**PROMPT**
Down to the final line, return the records unchanged.

**MATERIAL FOR THIS TASK**

/-! ### `withAState` -/

@[simp] theorem withAState_cfg (a : AState) : (s.withAState a).cfg = s.cfg := rfl
@[simp] theorem withAState_status (a : AState) : (s.withAState a).status = { s.status with astate := a } := rfl
@[simp] theorem withAState_res (a : AState) : (s.withAState a).res = s.res := rfl
@[simp] theorem withAState_fg (a : AState) : (s.withAState a).fg = s.fg := rfl
@[simp] theorem withAState_bg (a : AState) : (s.withAState a).bg = s.bg := rfl
@[simp] theorem withAState_msglen (a : AState) : (s.withAState a).msglen = s.msglen := rfl
@[simp] theorem withAState_schr (a : AState) : (s.withAState a).schr = s.schr := rfl
@[simp] theorem withAState_scol (a : AState) : (s.withAState a).scol = s.scol := rfl
@[simp] theorem withAState_pb (a : AState) : (s.withAState a).pb = s.pb := rfl
@[simp] theorem withAState_gl (a : AState) : (s.withAState a).gl = s.gl := rfl
@[simp] theorem withAState_msg (a : AState) : (s.withAState a).msg = s.msg := rfl
@[simp] theorem withAState_held (a : AState) : (s.withAState a).held = s.held := rfl
@[simp] theorem withAState_t0 (a : AState) : (s.withAState a).t0 = s.t0 := rfl
@[simp] theorem withAState_n (a : AState) : (s.withAState a).n = s.n := rfl
@[simp] theorem withAState_blank (a : AState) : (s.withAState a).blank = s.blank := rfl
@[simp] theorem withAState_cmd (a : AState) : (s.withAState a).cmd = s.cmd := rfl
@[simp] theorem withAState_todo (a : AState) : (s.withAState a).todo = s.todo := rfl
@[simp] theorem withAState_fontIdx (a : AState) : (s.withAState a).fontIdx = s.fontIdx := rfl
@[simp] theorem withAState_glyph (a : AState) : (s.withAState a).glyph = s.glyph := rfl
@[simp] theorem withAState_plat (a : AState) : (s.withAState a).plat = s.plat := rfl
@[simp] theorem withAState_mtime (a : AState) : (s.withAState a).mtime = s.mtime := rfl
@[simp] theorem withAState_dev (a : AState) : (s.withAState a).dev = s.dev := rfl
@[simp] theorem withAState_trace (a : AState) : (s.withAState a).trace = s.trace := rfl
@[simp] theorem withAState_draws (a : AState) : (s.withAState a).draws = s.draws := rfl

/-! ### `clearMsg` -/

@[simp] theorem clearMsg_cfg : (s.clearMsg).cfg = s.cfg := rfl
@[simp] theorem clearMsg_status : (s.clearMsg).status = s.status := rfl
@[simp] theorem clearMsg_res : (s.clearMsg).res = s.res := rfl
@[simp] theorem clearMsg_fg : (s.clearMsg).fg = s.fg := rfl
@[simp] theorem clearMsg_bg : (s.clearMsg).bg = s.bg := rfl
@[simp] theorem clearMsg_msglen : (s.clearMsg).msglen = 0 := rfl
@[simp] theorem clearMsg_schr : (s.clearMsg).schr = s.schr := rfl
@[simp] theorem clearMsg_scol : (s.clearMsg).scol = s.scol := rfl
@[simp] theorem clearMsg_pb : (s.clearMsg).pb = s.pb := rfl
@[simp] theorem clearMsg_gl : (s.clearMsg).gl = s.gl := rfl
@[simp] theorem clearMsg_msg : (s.clearMsg).msg = s.msg := rfl
@[simp] theorem clearMsg_held : (s.clearMsg).held = s.held := rfl
@[simp] theorem clearMsg_t0 : (s.clearMsg).t0 = s.t0 := rfl
@[simp] theorem clearMsg_n : (s.clearMsg).n = s.n := rfl
@[simp] theorem clearMsg_blank : (s.clearMsg).blank = s.blank := rfl
@[simp] theorem clearMsg_cmd : (s.clearMsg).cmd = s.cmd := rfl
@[simp] theorem clearMsg_todo : (s.clearMsg).todo = s.todo := rfl
@[simp] theorem clearMsg_fontIdx : (s.clearMsg).fontIdx = s.fontIdx := rfl
@[simp] theorem clearMsg_glyph : (s.clearMsg).glyph = s.glyph := rfl
@[simp] theorem clearMsg_plat : (s.clearMsg).plat = s.plat := rfl
@[simp] theorem clearMsg_mtime : (s.clearMsg).mtime = s.mtime := rfl
@[simp] theorem clearMsg_dev : (s.clearMsg).dev = s.dev := rfl
@[simp] theorem clearMsg_trace : (s.clearMsg).trace = s.trace := rfl
@[simp] theorem clearMsg_draws : (s.clearMsg).draws = s.draws := rfl

/-! ### `appendMsg` -/

@[simp] theorem appendMsg_cfg (ch : Byte) : (s.appendMsg ch).cfg = s.cfg := rfl
@[simp] theorem appendMsg_status (ch : Byte) : (s.appendMsg ch).status = s.status := rfl
@[simp] theorem appendMsg_res (ch : Byte) : (s.appendMsg ch).res = s.res := rfl
@[simp] theorem appendMsg_fg (ch : Byte) : (s.appendMsg ch).fg = s.fg := rfl
@[simp] theorem appendMsg_bg (ch : Byte) : (s.appendMsg ch).bg = s.bg := rfl
@[simp] theorem appendMsg_msglen (ch : Byte) : (s.appendMsg ch).msglen = s.msglen + 1 := rfl
@[simp] theorem appendMsg_schr (ch : Byte) : (s.appendMsg ch).schr = s.schr := rfl
@[simp] theorem appendMsg_scol (ch : Byte) : (s.appendMsg ch).scol = s.scol := rfl
@[simp] theorem appendMsg_pb (ch : Byte) : (s.appendMsg ch).pb = s.pb := rfl
@[simp] theorem appendMsg_gl (ch : Byte) : (s.appendMsg ch).gl = s.gl := rfl
@[simp] theorem appendMsg_msg (ch : Byte) : (s.appendMsg ch).msg = setCell s.msg s.msglen.toNat ch := rfl
@[simp] theorem appendMsg_held (ch : Byte) : (s.appendMsg ch).held = s.held := rfl
@[simp] theorem appendMsg_t0 (ch : Byte) : (s.appendMsg ch).t0 = s.t0 := rfl
@[simp] theorem appendMsg_n (ch : Byte) : (s.appendMsg ch).n = s.n := rfl
@[simp] theorem appendMsg_blank (ch : Byte) : (s.appendMsg ch).blank = s.blank := rfl
@[simp] theorem appendMsg_cmd (ch : Byte) : (s.appendMsg ch).cmd = s.cmd := rfl
@[simp] theorem appendMsg_todo (ch : Byte) : (s.appendMsg ch).todo = s.todo := rfl
@[simp] theorem appendMsg_fontIdx (ch : Byte) : (s.appendMsg ch).fontIdx = s.fontIdx := rfl
@[simp] theorem appendMsg_glyph (ch : Byte) : (s.appendMsg ch).glyph = s.glyph := rfl
@[simp] theorem appendMsg_plat (ch : Byte) : (s.appendMsg ch).plat = s.plat := rfl
@[simp] theorem appendMsg_mtime (ch : Byte) : (s.appendMsg ch).mtime = s.mtime := rfl
@[simp] theorem appendMsg_dev (ch : Byte) : (s.appendMsg ch).dev = s.dev := rfl
@[simp] theorem appendMsg_trace (ch : Byte) : (s.appendMsg ch).trace = s.trace := rfl
@[simp] theorem appendMsg_draws (ch : Byte) : (s.appendMsg ch).draws = s.draws := rfl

**ANSWER**
/-! ### `withAState` -/

@[simp] theorem withAState_cfg (a : AState) : (s.withAState a).cfg = s.cfg := rfl
@[simp] theorem withAState_status (a : AState) : (s.withAState a).status = { s.status with astate := a } := rfl
@[simp] theorem withAState_res (a : AState) : (s.withAState a).res = s.res := rfl
@[simp] theorem withAState_fg (a : AState) : (s.withAState a).fg = s.fg := rfl
@[simp] theorem withAState_bg (a : AState) : (s.withAState a).bg = s.bg := rfl
@[simp] theorem withAState_msglen (a : AState) : (s.withAState a).msglen = s.msglen := rfl
@[simp] theorem withAState_schr (a : AState) : (s.withAState a).schr = s.schr := rfl
@[simp] theorem withAState_scol (a : AState) : (s.withAState a).scol = s.scol := rfl
@[simp] theorem withAState_pb (a : AState) : (s.withAState a).pb = s.pb := rfl
@[simp] theorem withAState_gl (a : AState) : (s.withAState a).gl = s.gl := rfl
@[simp] theorem withAState_msg (a : AState) : (s.withAState a).msg = s.msg := rfl
@[simp] theorem withAState_held (a : AState) : (s.withAState a).held = s.held := rfl
@[simp] theorem withAState_t0 (a : AState) : (s.withAState a).t0 = s.t0 := rfl
@[simp] theorem withAState_n (a : AState) : (s.withAState a).n = s.n := rfl
@[simp] theorem withAState_blank (a : AState) : (s.withAState a).blank = s.blank := rfl
@[simp] theorem withAState_cmd (a : AState) : (s.withAState a).cmd = s.cmd := rfl
@[simp] theorem withAState_todo (a : AState) : (s.withAState a).todo = s.todo := rfl
@[simp] theorem withAState_fontIdx (a : AState) : (s.withAState a).fontIdx = s.fontIdx := rfl
@[simp] theorem withAState_glyph (a : AState) : (s.withAState a).glyph = s.glyph := rfl
@[simp] theorem withAState_plat (a : AState) : (s.withAState a).plat = s.plat := rfl
@[simp] theorem withAState_mtime (a : AState) : (s.withAState a).mtime = s.mtime := rfl
@[simp] theorem withAState_dev (a : AState) : (s.withAState a).dev = s.dev := rfl
@[simp] theorem withAState_trace (a : AState) : (s.withAState a).trace = s.trace := rfl
@[simp] theorem withAState_draws (a : AState) : (s.withAState a).draws = s.draws := rfl

/-! ### `clearMsg` -/

@[simp] theorem clearMsg_cfg : (s.clearMsg).cfg = s.cfg := rfl
@[simp] theorem clearMsg_status : (s.clearMsg).status = s.status := rfl
@[simp] theorem clearMsg_res : (s.clearMsg).res = s.res := rfl
@[simp] theorem clearMsg_fg : (s.clearMsg).fg = s.fg := rfl
@[simp] theorem clearMsg_bg : (s.clearMsg).bg = s.bg := rfl
@[simp] theorem clearMsg_msglen : (s.clearMsg).msglen = 0 := rfl
@[simp] theorem clearMsg_schr : (s.clearMsg).schr = s.schr := rfl
@[simp] theorem clearMsg_scol : (s.clearMsg).scol = s.scol := rfl
@[simp] theorem clearMsg_pb : (s.clearMsg).pb = s.pb := rfl
@[simp] theorem clearMsg_gl : (s.clearMsg).gl = s.gl := rfl
@[simp] theorem clearMsg_msg : (s.clearMsg).msg = s.msg := rfl
@[simp] theorem clearMsg_held : (s.clearMsg).held = s.held := rfl
@[simp] theorem clearMsg_t0 : (s.clearMsg).t0 = s.t0 := rfl
@[simp] theorem clearMsg_n : (s.clearMsg).n = s.n := rfl
@[simp] theorem clearMsg_blank : (s.clearMsg).blank = s.blank := rfl
@[simp] theorem clearMsg_cmd : (s.clearMsg).cmd = s.cmd := rfl
@[simp] theorem clearMsg_todo : (s.clearMsg).todo = s.todo := rfl
@[simp] theorem clearMsg_fontIdx : (s.clearMsg).fontIdx = s.fontIdx := rfl
@[simp] theorem clearMsg_glyph : (s.clearMsg).glyph = s.glyph := rfl
@[simp] theorem clearMsg_plat : (s.clearMsg).plat = s.plat := rfl
@[simp] theorem clearMsg_mtime : (s.clearMsg).mtime = s.mtime := rfl
@[simp] theorem clearMsg_dev : (s.clearMsg).dev = s.dev := rfl
@[simp] theorem clearMsg_trace : (s.clearMsg).trace = s.trace := rfl
@[simp] theorem clearMsg_draws : (s.clearMsg).draws = s.draws := rfl

/-! ### `appendMsg` -/

@[simp] theorem appendMsg_cfg (ch : Byte) : (s.appendMsg ch).cfg = s.cfg := rfl
@[simp] theorem appendMsg_status (ch : Byte) : (s.appendMsg ch).status = s.status := rfl
@[simp] theorem appendMsg_res (ch : Byte) : (s.appendMsg ch).res = s.res := rfl
@[simp] theorem appendMsg_fg (ch : Byte) : (s.appendMsg ch).fg = s.fg := rfl
@[simp] theorem appendMsg_bg (ch : Byte) : (s.appendMsg ch).bg = s.bg := rfl
@[simp] theorem appendMsg_msglen (ch : Byte) : (s.appendMsg ch).msglen = s.msglen + 1 := rfl
@[simp] theorem appendMsg_schr (ch : Byte) : (s.appendMsg ch).schr = s.schr := rfl
@[simp] theorem appendMsg_scol (ch : Byte) : (s.appendMsg ch).scol = s.scol := rfl
@[simp] theorem appendMsg_pb (ch : Byte) : (s.appendMsg ch).pb = s.pb := rfl
@[simp] theorem appendMsg_gl (ch : Byte) : (s.appendMsg ch).gl = s.gl := rfl
@[simp] theorem appendMsg_msg (ch : Byte) : (s.appendMsg ch).msg = setCell s.msg s.msglen.toNat ch := rfl
@[simp] theorem appendMsg_held (ch : Byte) : (s.appendMsg ch).held = s.held := rfl
@[simp] theorem appendMsg_t0 (ch : Byte) : (s.appendMsg ch).t0 = s.t0 := rfl
@[simp] theorem appendMsg_n (ch : Byte) : (s.appendMsg ch).n = s.n := rfl
@[simp] theorem appendMsg_blank (ch : Byte) : (s.appendMsg ch).blank = s.blank := rfl
@[simp] theorem appendMsg_cmd (ch : Byte) : (s.appendMsg ch).cmd = s.cmd := rfl
@[simp] theorem appendMsg_todo (ch : Byte) : (s.appendMsg ch).todo = s.todo := rfl
@[simp] theorem appendMsg_fontIdx (ch : Byte) : (s.appendMsg ch).fontIdx = s.fontIdx := rfl
@[simp] theorem appendMsg_glyph (ch : Byte) : (s.appendMsg ch).glyph = s.glyph := rfl
@[simp] theorem appendMsg_plat (ch : Byte) : (s.appendMsg ch).plat = s.plat := rfl
@[simp] theorem appendMsg_mtime (ch : Byte) : (s.appendMsg ch).mtime = s.mtime := rfl
@[simp] theorem appendMsg_dev (ch : Byte) : (s.appendMsg ch).dev = s.dev := rfl
@[simp] theorem appendMsg_trace (ch : Byte) : (s.appendMsg ch).trace = s.trace := rfl
@[simp] theorem appendMsg_draws (ch : Byte) : (s.appendMsg ch).draws = s.draws := rfl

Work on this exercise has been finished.